No matter where P lies in the plane, there is always a pedal triangle. Whenever P lies inside triangle ABC, at least part of the pedal triangle will also lie inside ABC. But when P lies outside, the entire pedal triangle might also be outside, as in this example.

[outside pedal triangle]

I created a GeoGebra applet that automatically creates the pedal triangle for A, B, C, and P. If you want to experiment, click through to the pedal.html page. I also created a Geometer's Sketchpad construction, called PedalTriangle.gsp in the Assignment 5 tool directory.

Simson's Line

If we play around with P, A, B, and C in the applet, we find various locations for triangles. Sometimes the pedal triangle is completely inside ABC; sometimes part of it is inside; sometimes it's completely outside. There's one case of special interest, though. Sometimes it looks like X, Y, and Z are co-linear, and the triangle becomes a degenerate line. Here's one example.

[degenerate pedal triangle]

Is this really true, that the triangle becomes degenerate? Yes, sometimes it does. When this occurs, the line is called the Simson line. Robert Simson was a Scottish professor in the 1700s, who published a translation of Euclid's Elements. However, he was not the first person to publish this result; it actually was his fellow Scot William Wallace in 1799.

Let's have brave hearts and charge into this battle, demonstrating the pedal triangle becomes degenerate if and only if P lies on the circumcircle drawn around triangle ABC. To show this, we have to show that points Y, X, and Z are all on the same line. We begin by looking at quadrilateral PACB, four points on the circumcircle. It's a cyclic quadrilateral. (If P does not lie on the circumcircle, PABC is not a cyclic quadrilateral and this does not work.)
For a cyclic quadrilateral, Euclid's elements tell us that the sum of opposite angles is 180 degrees. Here, that means in degrees, angle ACB + angle APB = 180. Angle APB equals angle APY plus angle YPB, so we have angle ACB + angle APY + angle YPB = 180.

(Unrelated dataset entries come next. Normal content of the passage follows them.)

-- ==== Sys2Proof/Machine/Delivery.lean ====
section
/-! DEFINITION. The delivery work that several steps set off or take back: offers to the fresh queues (R140), purges
(R143, R144, R160), the join, suspension, resumption and drop of legs (R120, R124, R131, R132), open offers (R70) and
the discard of a sheet (R68). -/

namespace Sys2Proof.Machine

/-! ## Fresh queues -/

/-- R140: an entry is offered to zone z's fresh queue: merged into an identical one, refused by a full queue, or
joined at the tail. -/
def offerFresh (entry : FreshEntry) (z : ZoneIndex) (g : Gate) : Gate :=
  if entry ∈ (g.zone z).fresh then
    modZone z (Zone.countBy .mergedEntries 1) g
  else if Config.freshQueueSize ≤ (g.zone z).fresh.length then
    modZone z (Zone.countBy .freshOverflows 1) g
  else
    modZone z (fun zone => Zone.countBy .entriesQueued 1 { zone with fresh := zone.fresh ++ [entry] }) g

/-- R143, R144: every entry of zone z's fresh queue that satisfies p is removed; the others keep their order. -/
def purgeFresh (p : FreshEntry → Bool) (z : ZoneIndex) (g : Gate) : Gate :=
  modZone z (fun zone => { zone with fresh := zone.fresh.filter (fun entry => !p entry) }) g

/-- The same on every zone. -/
def purgeFreshAll (p : FreshEntry → Bool) (g : Gate) : Gate :=
  allZones.foldl (fun acc z => purgeFresh p z acc) g

/-! ## Sweep queues and the pool -/

/-- R159: the buffers held by the four sweep queues. -/
def Gate.buffersHeld (g : Gate) : Nat :=
  (allZones.map (fun z => (g.zone z).sweep.length)).sum

/-- R159: the free buffers. -/
def Gate.freeBuffers (g : Gate) : Nat :=
  Config.poolSize - g.buffersHeld

/-- R160: every cell of zone z's sweep queue that satisfies p is removed, its buffer freed, and the zone's
sweep-cells-purged counter adds the number removed. -/
def purgeSweep (p : Notice → Bool) (z : ZoneIndex) (g : Gate) : Gate :=
  modZone z (fun zone =>
    let kept := zone.sweep.filter (fun notice => !p notice)
    Zone.countBy .sweepCellsPurged (zone.sweep.length - kept.length) { zone with sweep := kept }) g

/-- The same on every zone. -/
def purgeSweepAll (p : Notice → Bool) (g : Gate) : Gate :=
  allZones.foldl (fun acc z => purgeSweep p z acc) g

/-! ## Legs -/

/-- Table 59: a lap number rises by 1 and holds at 65,535. -/
def lapUp (lap : Half) : Half :=
  if lap = 65535 then lap else lap + 1

/-- R124: a leg WALKING on a later lap becomes WAITING and owes a flush. -/
def Leg.suspend (leg : Leg) : Leg :=
  if leg.walking && leg.lap ≠ 1 then { leg with walking := false, owesFlush := true } else leg

/-- R124: a WAITING leg resumes at the cursor on its next lap. -/
def Leg.resume (cursor : Bucket) (leg : Leg) : Leg :=
  if leg.walking then leg
  else { leg with walking := true, lap := lapUp leg.lap, join := cursor, remaining := 8192 }

/-- R124: every WAITING leg of the roster resumes. -/
def resumeWaiting (g : Gate) : Gate :=
  mapLegs (Leg.resume g.walker.cursor) g

/-- R124: where a leg has just ceased to be a first-lap leg, the WAITING legs resume if no first-lap leg remains. -/
def afterFirstLap (wasFirstLap : Bool) (g : Gate) : Gate :=
  if wasFirstLap && !g.hasFirstLap then resumeWaiting g else g

/-- R132: the leg of a slot is dropped with its assembly cells. -/
def dropLeg (e : EventIndex) (slot : SheetSlot) (g : Gate) : Gate :=
  match g.leg e slot with
  | none => g
  | some leg => afterFirstLap leg.firstLap (setLeg e slot none g)

/-- R120: the lateness deadline of a leg that joins for a sheet; a sheet already offered openly gives none. -/
def Sheet.legDeadline (sheet : Sheet) : Option Time :=
  if sheet.cls = .openClass ∧ sheet.mark = true then none else some sheet.effective

/-- Table 59: a leg as it joins at a cursor. -/
def Leg.joined (sheet : Sheet) (cursor : Bucket) : Leg where
  sheet := sheet.number
  join := cursor
  remaining := 8192
  lap := 1
  walking := true
  emitted := Vector.replicate 4 0
  late := false
  deadline := sheet.legDeadline
  owesFlush := false
  cells := Vector.replicate 4 []

/-- R134: the lateness deadline of a leg has been reached. A first-lap leg becomes late, is counted and posted; either
way the deadline is removed. -/
def makeLate (e : EventIndex) (slot : SheetSlot) (leg : Leg) (g : Gate) : Gate :=
  if leg.firstLap then
    postLegLate e leg.sheet leg.remaining.val
      (bumpEvent e .lateLegs (setLeg e slot (some { leg with late := true, deadline := none }) g))
  else setLeg e slot (some { leg with deadline := none }) g

/-- R120, R134 at a join: a deadline at or before site time is reached at once (R23). R120 and R136 call the leg of any current
sheet late from its join; but R66 lets a current sheet's effective time lie ahead, and no deadline is reached while UNSET. That
such a leg holds its deadline like any other is the model's choice (DESIGN CHOICE, log 40). -/
def lateAtJoin (e : EventIndex) (slot : SheetSlot) (leg : Leg) (g : Gate) : Gate :=
  match leg.deadline with
  | some t => if g.reached t then makeLate e slot leg g else g
  | none => g

/-- R119, R120, R124: a leg enters the roster for a sheet: later-lap legs are suspended and the join is counted. -/
def enterLeg (e : EventIndex) (slot : SheetSlot) (leg : Leg) (g : Gate) : Gate :=
  bumpEvent e .legsJoined (setLeg e slot (some leg) (mapLegs Leg.suspend g))

/-- R119, R120: a leg joins for the sheet of a slot, if there is a sheet and no leg for it yet; one whose deadline has
passed is late from its join. -/
def joinLeg (e : EventIndex) (slot : SheetSlot) (g : Gate) : Gate :=
  match g.sheet e slot, g.leg e slot with
  | some sheet, none =>
    let leg := Leg.joined sheet g.walker.cursor
    lateAtJoin e slot leg (enterLeg e slot leg g)
  | _, _ => g

/-- R136: at a restart the leg of a pending sheet joins holding its deadline, even one that has passed: it is reached at
the next change of site time and not at the join. -/
def rejoinPending (e : EventIndex) (g : Gate) : Gate :=
  match g.sheet e .pending, g.leg e .pending with
  | some sheet, none => enterLeg e .pending (Leg.joined sheet g.walker.cursor) g
  | _, _ => g

/-- R47, R133: the event's sweep is removed with both legs; the WAITING legs of other sweeps resume if no first-lap leg
remains. -/
def removeSweep (e : EventIndex) (g : Gate) : Gate :=
  let isFirst := fun slot => match g.leg e slot with
    | some leg => leg.firstLap
    | none => false
  afterFirstLap (isFirst .current || isFirst .pending) (setLeg e .pending none (setLeg e .current none g))

/-- R130: a decoder is taken out of a list of entries, the others keeping their order. -/
def takeOut (d : Decoder) (entries : List Decoder) : List Decoder :=
  entries.filter (fun x => x ≠ d)

/-- R130: a decoder is taken out of the open assembly cells of one zone of both legs of event e. -/
def takeOutOfEvent (d : Decoder) (e : EventIndex) (z : ZoneIndex) (g : Gate) : Gate :=
  let f := fun leg : Leg => { leg with cells := leg.cells.set z (takeOut d leg.cells[z]) }
  setLeg e .pending ((g.leg e .pending).map f) (setLeg e .current ((g.leg e .current).map f) g)

/-- R115: a decoder is taken out of every open assembly cell. -/
def takeOutEverywhere (d : Decoder) (g : Gate) : Gate :=
  mapLegs (fun leg => { leg with cells := leg.cells.map (takeOut d) }) g

/-- R53: the assembly cells of event e on zone z are discarded. -/
def discardCells (e : EventIndex) (z : ZoneIndex) (g : Gate) : Gate :=
  let f := fun leg : Leg => { leg with cells := leg.cells.set z [] }
  setLeg e .pending ((g.leg e .pending).map f) (setLeg e .current ((g.leg e .current).map f) g)

/-! ## Open offers -/

/-- R102: is zone z in the event's zone blackout mask? -/
def Event.masks (ev : Event) (z : ZoneIndex) : Bool :=
  ev.mask.getLsbD z.val

/-- R70: the open entry of a sheet. -/
def openEntry (e : EventIndex) (sheet : SheetNumber) : FreshEntry where
  form := .openAll
  decoder := allDecoders
  event := e
  sheet := sheet

/-- R70: a sheet's open entries are offered to every driven zone not in the event's mask, and its open mark is set. -/
def openOffer (e : EventIndex) (slot : SheetSlot) (g : Gate) : Gate :=
  match g.sheet e slot with
  | none => g
  | some sheet =>
    let offered := forDrivenZones
      (fun z acc => if (acc.event e).masks z then acc else offerFresh (openEntry e sheet.number) z acc) g
    modEvent e (Event.setSheet slot (some { sheet with mark := true })) offered

/-- R70: a sheet's open lead instant: its effective time less the open lead, or 0 where that would fall below 0. -/
def leadInstant (effective : Time) (lead : Half) : Time :=
  BitVec.ofNat 48 (effective.toNat - lead.toNat)

/-- R70: the open lead instant of the pending sheet is set from its effective time and the lead in force; one already
at or before site time is reached when it is set, and the entries are offered. -/
def setOpenLead (e : EventIndex) (g : Gate) : Gate :=
  match g.sheet e .pending with
  | none => g
  | some sheet =>
    let instant := leadInstant sheet.effective g.settings.openLead
    if g.reached instant then openOffer e .pending (modEvent e (fun ev => { ev with openLead := none }) g)
    else modEvent e (fun ev => { ev with openLead := some instant }) g

/-! ## Discard of a sheet (R68) -/

/-- Does a fresh entry name an event and a sheet? -/
def FreshEntry.names (entry : FreshEntry) (e : EventIndex) (sheet : SheetNumber) : Bool :=
  entry.event = e && entry.sheet = sheet

/-- Does a sweep-queue cell carry an event's sheet? -/
def Notice.carries (notice : Notice) (e : EventIndex) (sheet : SheetNumber) : Bool :=
  notice.event = e && notice.sheet = sheet

/-- R68: the sheet of a slot is discarded with every piece of delivery work made for it. The open lead instant goes
with a pending sheet (R70). -/
def discardSheet (e : EventIndex) (slot : SheetSlot) (g : Gate) : Gate :=
  match g.sheet e slot with
  | none => g
  | some sheet =>
    let emptied := modEvent e (fun ev =>
      { Event.setSheet slot none ev with openLead := if slot = .pending then none else ev.openLead }) g
    purgeSweepAll (fun notice => notice.carries e sheet.number)
      (purgeFreshAll (fun entry => entry.names e sheet.number) (dropLeg e slot emptied))

end Sys2Proof.Machine
end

[first cyclic quadrilateral]

We also have another cyclic quadrilateral PZCY. In this quadrilateral, one pair of opposite angles are YCZ and YPZ. Angle YCZ + angle YPZ = 180. Since Y lies on AC, and Z lies on CB, angle YCZ equals angle ACB.

Using the equations, this means angle APB = angle YPZ. Since angle YPB is part of both APB and YPZ, we have shown the equivalence of two small angles, angle APY equalling angle BPZ. Those angles are shown in purple.

[two small angles]

Next, we use cyclic quadrilateral PXYA to show that angle APY equals angle AXY, because points P and X are both on the circle and they both subtend the same arc. We also need cyclic quadrilateral PXBZ (outlined in yellow) to show that angle ZPB equals angle ZXB. We now have four purple angles, all equal to each other.

[four small angles]

Most importantly, angles ZXB and YXA are equal. Since AB is a straight line segment, this can only occur if ZXB and YXA are vertical opposite angles, which means Y, X, and Z are all on the same line. This completes the proof, since collinearity is achieved if P is on the circumcircle with A, B, and C, while the proof does not work if P is not on the circumcircle.